128. Bifid tarsal claw of Leg IV of females with equal prongs: 0=yes; 1=no, dorsal prong as long or longer than ventral prong; 2=no, ventral prong longer than dorsal prong; ?=inapplicable, tarsal claws of leg IV not bifid.

129. Tarsal claw of leg I of females trifid: 0=no; 1=yes.*

130. Tarsal claw of leg IV of females trifid: 0=no; 1=yes.

131. Tarsal claws on at least one leg appearing as an inverted spoon with serrated edge: 0=no; 1=yes.*

132. Tarsal claws of leg I retractable: 0=no; 1=yes.

133. Tarsal claws of first 3 pairs of legs of males obviously bifid, last leg simple: 0=no; 1=yes.*

134. Female tarsal claws of leg I bifid and ‘cartoonish’: 0=no; 1=yes.

Dorsum plates and chaetotaxy

135. Male and female dorsal surfaces/plates similar: 0=yes; 1=no.

136. Male dorsal apodemes apparent: 0=no; 1=yes.

137. Female dorsal apodemes apparent: 0=no; 1=yes.

138. Male dorsal plates obvious: 0=no; 1=yes.

139. Female dorsal plates obvious: 0=no; 1=yes.

140. Male dorsum with 4 small plates in the anterior portion: 0=no; 1=yes.

141. Female dorsum with 4 small plates in the anterior portion: 0=no; 1=yes.

142. Male dorsal plates cover more than half the dorsum or nearly so: 0=no; 1=yes.

143. Female dorsal plates cover more than half the dorsum or nearly so: 0=no; 1=yes.

144. Number of dorsal plates on males: 0=none; 1=1 plate; 2=divided into 2 or more plates.

145. Number of dorsal plates on females: 0=none; 1=1 plate; 2=divided into 2 or more plates.

146. Dorsal plates of males with associated apodemes: 0=no; 1=yes.

147. Dorsal plates of females with associated apodemes: 0=no; 1=yes.

148. Dorsal plates of males with obvious spinous setae: 0=no; 1=yes.

149. Dorsal plates of females with obvious spinous setae: 0=no; 1=yes.

Body size

150. Female Body size: 0=<400µm; 1=400-999µm; 2=1mm-2mm; 3=>2mm.

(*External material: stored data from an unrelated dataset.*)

-- ==== Sys2Proof/Machine/MemParts.lean ====
section
/-! DEFINITION. The parts of the state that the HBM channels, the partitions' address spaces and the key register hold
(chapters 07, 11 and 13). -/

namespace Sys2Proof.Machine

/-! ### Blocks and channels -/

/-- How a block's stored bytes came about: sealed under a key with a tag (R404, R405), or stored as given. -/
structure Seal where
  key : KeyId
  handle : Nat
  tweak : Nat
deriving DecidableEq, Repr

/-- A 512-byte block of a channel as its controller sees it, buffered or not (R184 to R187). `lines` is plaintext while
`sealedBy` is present and the stored bytes while it is not. -/
structure Block where
  lines : Tbl (BitVec 512)
  sealedBy : Option Seal
  wepoch : BitVec 16
  poison : Bool
  buffered : Bool
  foreign : Bool
  /-- The plaintext of the lines written with permission while the block is buffered and does not verify. -/
  filled : Tbl (BitVec 512)
  /-- The symbols in error, as line and symbol of its 36: 32 of data, LMETA and three check symbols (R184). -/
  errs : List (Nat × Nat)
  /-- What the tag slot was computed over, where the block no longer holds it: it keeps the slot (R187). -/
  kept : Option (Seal × Tbl (BitVec 512))
  /-- Whether the tag slot has been damaged, so that the tag check fails whatever key is used. -/
  tagBad : Bool
  /-- Recovery has ended for the poisoned block: its one MEM_POISON record is written (R207, R379). -/
  told : Bool
deriving DecidableEq, Repr

/-- A block nothing has written: zero bytes under no key (assumption 1). -/
def Block.reset : Block := ⟨[], none, 0, false, false, false, [], [], none, false, false⟩

/-- Symbols in error in a line. -/
def symbolsBad (errs : List (Nat × Nat)) (line : Nat) : Nat := (errs.filter fun e => e.1 == line).length

/-- Lines with a correctable error: one symbol of 36 (R184, R185). -/
def Block.corr (b : Block) : List Nat := (rangeFrom 0 8).filter fun i => symbolsBad b.errs i == 1
/-- Whether an uncorrectable error lies in the block: two symbols of a line, which the code detects, or more (assumption 120). -/
def Block.uncorr (b : Block) : Bool := (rangeFrom 0 8).any fun i => decide (2 ≤ symbolsBad b.errs i)
/-- Correctable lines are corrected: what is in error is then in the other lines. -/
def Block.correct (b : Block) : Block := { b with errs := b.errs.filter fun e => symbolsBad b.errs e.1 != 1 }

/-- The error counts of one page, with the local times at which they were counted (R209). -/
structure PageErr where
  corrected : List (Nat × Nat)
  uncorrected : List Nat
deriving DecidableEq, Repr

/-- A memory-side operation kept for a poisoned line (R378). -/
structure HeldOp where
  part : Nat
  addr : Nat
  mop : Nat
  operand : BitVec 1024
  ctx : Nat
deriving DecidableEq, Repr

/-! ### Memory-side operations (R200 to R202) -/

/-- The operations of Table 07-6. -/
inductive MemOp where
  | add | min | max | and | or | xor | cas
deriving DecidableEq, Repr

/-- The types of Table 07-6. -/
inductive MemTy where
  | fp32 | bf16 | fp16 | int32 | int64 | wx128 | b64
deriving DecidableEq, Repr

/-- What is asked of a line beside reading it. -/
inductive Change512 where
  | write (v : BitVec 512)
  | op (mop : Nat) (o : MemOp) (t : MemTy) (opd : BitVec 1024)
deriving DecidableEq, Repr

/-! ### Regions and key windows -/

/-- A region descriptor (Table 07-5), with the context that installed it (R298). -/
structure Region where
  base : Nat
  length : Nat
  mirror : Bool
  wx : Bool
  ro : Bool
  cache : Bool
  nearest : Bool
  epoch : Bool
  shared : Bool
  wexp : Int
  mbase : Nat
  owner : Nat
  /-- A copy was lost with its channel (R206). -/
  degraded : Bool
  /-- Divergent copies await MIRROR_RESOLVE (R381). -/
  suspect : Bool
  /-- The refill source: none, a peer member and address, or a host virtual address (R379). -/
  refill : Option (Bool × Nat × Nat)
deriving DecidableEq, Repr

/-- A key window (Table 13-9). -/
structure KeyWindow where
  base : Nat
  length : Nat
  keyh : Nat
  owner : Nat
deriving DecidableEq, Repr

/-- How a controller answers a request. -/
inductive MemStatus where
  | ok
  /-- The line is poisoned (R207). -/
  | poison
  | nokey | deadkey
  /-- Refused by a region test (R204). -/
  | refused
  /-- Refused for its map epoch (R255), or outside the partition address space (R156). -/
  | mapEpoch | range
  /-- Its channel is fenced off: the request is ended (R348). -/
  | ended
  /-- Not served yet: the request waits. -/
  | hold
deriving DecidableEq, Repr

/-- An answer: its status, the line a read or CAS returns, the EPOCH bit of an acknowledgement (R364), whether the line has been changed, and
the tag of a write-through that must be acknowledged first (R269). -/
structure MemOut where
  status : MemStatus
  data : BitVec 512 := 0
  epochBit : Bool := false
  stored : Bool := false
  tag : Option Nat := none
deriving DecidableEq, Repr

/-! ### Requests that wait (R183, R264, R327, R328) -/

/-- The unit that holds a request: the move unit of a core, a request of a stream engine, the fetch of a queue, an operation of a host
connection, a request that a row names, or a transfer that no controller keeps. -/
inductive ReqUnit where
  | core (c : Nat)
  | stream (engine id : Nat)
  | fetch (queue : Nat)
  | host (conn pseq : Nat)
  | row
  | none
deriving DecidableEq, Repr

/-- A request that waits at a channel controller: `change` is `none` for a read. `tables` are the partition's regions and key windows
as they stood when it arrived, where they have changed since (R198, R407). `applied` is the answer of a change that has been applied, until
the source page on another module has acknowledged it (R269). -/
structure Waiting where
  req : MemReq
  change : Option Change512
  unit : ReqUnit
  arrived : Nat
  tables : Option (List Region × Tbl KeyWindow)
  applied : Option MemOut
deriving DecidableEq, Repr

/-- The regulator of one partition at one channel (R326 to R330, R337). -/
structure Regulator where
  guar : Nat
  windows : Nat
  targets : List Nat
  /-- Shadows of the committed registers. -/
  shGuar : Nat
  shWindows : Nat
  shTargets : List Nat
  guarEff : Nat
  miss : Bool
  /-- A write of 1 to MISS waits for the next window. -/
  missClear : Bool
  scaled : Bool
  /-- What is left of the window's guarantee, in bytes (R326). -/
  account : Int
  /-- Missed windows in a row (R330). -/
  missed : Nat
  lastIrq : Option Nat
deriving DecidableEq, Repr

/-- A regulator after reset (Table 11-3). -/
def Regulator.reset : Regulator := ⟨0, 0, [0, 0, 0, 0, 0, 0, 0, 0], 0, 0, [0, 0, 0, 0, 0, 0, 0, 0], 0, false, false,
  false, 0, 0, none⟩

/-- One HBM channel and its controller. -/
structure Channel where
  fenced : Bool
  /-- It failed training at start-up (CH_STATE 2, Table 18-14). -/
  untrained : Bool
  held : Bool
  blocks : Tbl Block
  /-- Pages whose fresh bit is clear, in rising order: every other page is fresh (R194). -/
  used : List Nat
  retired : List Nat
  /-- Pages that stay in use until freed because no free page exists (R210). -/
  flagged : List Nat
  /-- Relocated pages: old page and new page (R211). -/
  reloc : List (Nat × Nat)
  /-- Pages whose copy is under way, with the free page that each goes to (R210). -/
  copying : List (Nat × Nat)
  pageErr : Tbl PageErr
  corrCount : Nat
  poisonCount : Nat
  hold : List HeldOp
  scrubHours : Nat
  scrubPos : Nat
  ifErrors : Nat
  regs : Tbl Regulator
  capNow : Nat
  cresult : Nat
  /-- A COMMIT that waits for the next window (Table 11-5), and counters whose clearing waits for it. -/
  commit : Bool
  missCountClear : Bool
  demotedClear : Bool
  /-- Scale-back is in force, and the windows since its condition last held (R335). -/
  scaleBack : Bool
  quietWindows : Nat
  /-- The number of the present window (R326). -/
  window : Nat
  missCount : Nat
  demoted : Nat
  /-- The partition served last at each priority (R328). -/
  lastAt : Tbl Nat
  /-- Bytes served under label 7 in the present window, and partitions with a request completed late in it (R328, R330). -/
  recovUsed : Nat
  late : List Nat
  /-- Pages whose tag line is in the tag buffer, oldest first (R187), and the symbols in error of tag lines, by page (R208). -/
  tagBuf : List Nat
  tagErrs : List (Nat × Nat)
deriving DecidableEq, Repr

/-- A channel after reset. -/
def Channel.reset : Channel where
  fenced := false
  untrained := false
  held := false
  blocks := []
  used := []
  retired := []
  flagged := []
  reloc := []
  copying := []
  pageErr := []
  corrCount := 0
  poisonCount := 0
  hold := []
  scrubHours := 24
  scrubPos := 0
  ifErrors := 0
  regs := []
  capNow := 2560
  cresult := 0
  commit := false
  missCountClear := false
  demotedClear := false
  scaleBack := false
  quietWindows := 0
  window := 0
  missCount := 0
  demoted := 0
  lastAt := []
  recovUsed := 0
  late := []
  tagBuf := []
  tagErrs := []

/-! ### Partitions -/

/-- A range of a near segment that has ceased to exist, and the range of the interleaved segment that holds its data (R212). -/
structure Redirect where
  near : Nat
  size : Nat
  inter : Nat
deriving DecidableEq, Repr

/-- Where a partition lies on its module: what an imposition table holds of it (R254). -/
structure Layout where
  clusters : List Nat
  channels : List Nat
  bases : Tbl Nat
  eI : Nat
  eN : Nat
  vcoreBase : Nat
  power : Nat
  linkShare : List Nat
  memOnly : Bool
  redirect : List Redirect
deriving DecidableEq, Repr

/-- The layout of no resources. -/
def Layout.empty : Layout := ⟨[], [], [], 0, 0, 0, 0, [], false, []⟩

/-- What an allocation is for (R80, R306, R311). -/
inductive AllocKind where
  | heap (h : Nat)
  | save (cluster : Nat)
  | const
  | shared
  | galley
deriving DecidableEq, Repr

/-- A live allocation of a partition address range. -/
structure Alloc where
  base : Nat
  size : Nat
  ctx : Nat
  kind : AllocKind
deriving DecidableEq, Repr

/-- What a partition keeps of its resident image (R305 to R308). -/
structure Residency where
  digest : BitVec 384
  vcores : Nat
  queues : Nat
  layers : Nat
  hasFb : Bool
  fbEntry : Nat
  cls : BitVec 3
  fences : Nat
  progressFence : Nat
  fallbackFence : Nat
  barriers : Nat
  serial : Nat
deriving DecidableEq, Repr

/-- A shadow of one 64 KiB chunk of an EPOCH region (R363): the chunk as it stood at the last mark, its 128 blocks and
which of its 16 pages were not fresh, and the bytes that it takes from the budget. -/
structure Shadow where
  chunk : Nat
  job : Nat
  old : List Block
  oldUsed : List Bool
  cost : Nat
deriving DecidableEq, Repr

/-- One partition (R246). -/
structure Partition where
  inUse : Bool
  forme : Nat
  member : Nat
  /-- The layout of the current epoch, of the epoch still draining, and of the epoch installed and not yet switched. -/
  lay : Layout
  layOld : Option Layout
  layNew : Option Layout
  /-- Where the member lay before a MOVE between modules that is not yet at its quoin: module and partition (R267). -/
  movedFrom : Option (Nat × Nat)
  /-- The module that a MOVE takes the member to, from Switch to release (R264). -/
  movedTo : Option Nat
  /-- The module that the member's contexts have gone to, from MOVE to release (R266). -/
  away : Option Nat
  windows : Tbl KeyWindow
  regions : List Region
  allocs : List Alloc
  residency : Option Residency
  budget : Nat
  shadows : List Shadow
  /-- Ladder level of a recovery in progress, 0 for none (R356). -/
  recovering : Nat
  /-- The governor's step n_g (R439). -/
  clockStep : Nat
deriving DecidableEq, Repr

/-- A partition number that is not in use. -/
def Partition.reset : Partition where
  inUse := false
  forme := 0
  member := 0
  lay := Layout.empty
  layOld := none
  layNew := none
  movedFrom := none
  movedTo := none
  away := none
  windows := []
  regions := []
  allocs := []
  residency := none
  budget := 0
  shadows := []
  recovering := 0
  clockStep := 0

/-! ### Keys (R395 to R402, R412, R418) -/

/-- The types of Table 13-7; 0 is an entry that was never used. -/
inductive KeyType where
  | none | module | partition | context | mem | link | session | access
deriving DecidableEq, Repr

/-- The window of counters accepted for one source and sealing engine (R418). -/
structure RecvWin where
  src : Nat
  engine : Nat
  highest : Nat
  seen : List Nat
deriving DecidableEq, Repr

/-- An entry of the key register (Table 13-6), with its material's identity. -/
structure KeyEntry where
  type : KeyType
  valid : Bool
  expire : Bool
  staged : Bool
  engines : BitVec 6
  owner : Nat
  share : Nat
  part : Nat
  current : Bool
  uses : Nat
  limitLog : Nat
  stageForme : Nat
  stageMember : Nat
  key : KeyId
  /-- Order of installation (R419). -/
  order : Nat
  warned : Bool
  /-- The session that sealed a staged install (R416). -/
  stageSession : Nat
  sendCtr : Tbl Nat
  recv : List RecvWin
deriving DecidableEq, Repr

/-- An unused entry (Table 13-6's reset column). -/
def KeyEntry.reset : KeyEntry where
  type := .none
  valid := false
  expire := false
  staged := false
  engines := 0
  owner := 0
  share := 0
  part := 0
  current := false
  uses := 0
  limitLog := 0
  stageForme := 0
  stageMember := 0
  key := .modstore 0 0
  order := 0
  warned := false
  stageSession := 0
  sendCtr := []
  recv := []

/-- An open session (R410 to R413): counters are kept for each queue, last accepted from the host and next to send. -/
structure Session where
  opened : Nat
  serial : Nat
  lastIn : Tbl Nat
  nextOut : Tbl Nat
deriving DecidableEq, Repr

/-- A share list (R399): the handle it belongs to and its principals as 32-bit values. -/
structure ShareList where
  handle : Nat
  members : List Nat
deriving DecidableEq, Repr

end Sys2Proof.Machine
end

151. Body white in color: 0=no; 1=yes.

152. Body elongate with a projecting posterior (obvious cauda in males): 0=no; 1=yes.

Larval characters

153. Shape of anal plate of larvae: 0=circular or oval; 1=triangular (wider than long).*

154. Number and location of setae on anal plate of larvae: 0=2 setae arising anterior and two posterior; 1=4 setae arising along posterior edge.*

155. Larvae brown in color or transparent: 0=yes; 1=no.*

156. Larvae with posterior pair of setae arising wide apart (distance equal to the length of a seta): 0=no; 1=yes.*

Host-associations

157. Lifestyle: 0=free-swimming mite; 1=sponge-associated mite; 2=snail-associated mite; 3=mussel-associated mite.

Egg deposition

158. Oviposition: 0=in sponges; 1=in molluscan mantle tissue; 2=in molluscan gill tissue; 3=unknown; ?=inapplicable, free-swimming mite.

Phylogenetic analyses

Characters were analyzed using Bayesian optimality criteria. All analyses treated binary and multistate characters as unweighted and unordered. Bayesian analysis was conducted with default priors and the Markov k model with a gamma (Mk+G) distribution (Lewis 2001) using MrBayes 3.1 (Huelsenbeck and Ronquist 2001; Ronquist and Huelsenbeck 2003). Two analyses ran in parallel each with four chains of five million generations and the posterior distribution was sampled every 5000 generations. We concluded that the analysis had reached stationarity when the average standard deviation of split frequencies was less than 0.01, evidence of chain swapping was sufficient, and the potential scale reduction factors (PSRF) were near one. An appropriate burnin was assessed by a plot of log likelihoods viewed in the program Tracer v1.4 (Rambaut and Drummond 2007) and was discarded before summarizing model parameters and tree statistics using the sump (burnin=500) and sumt (burnin=500) commands in MrBayes.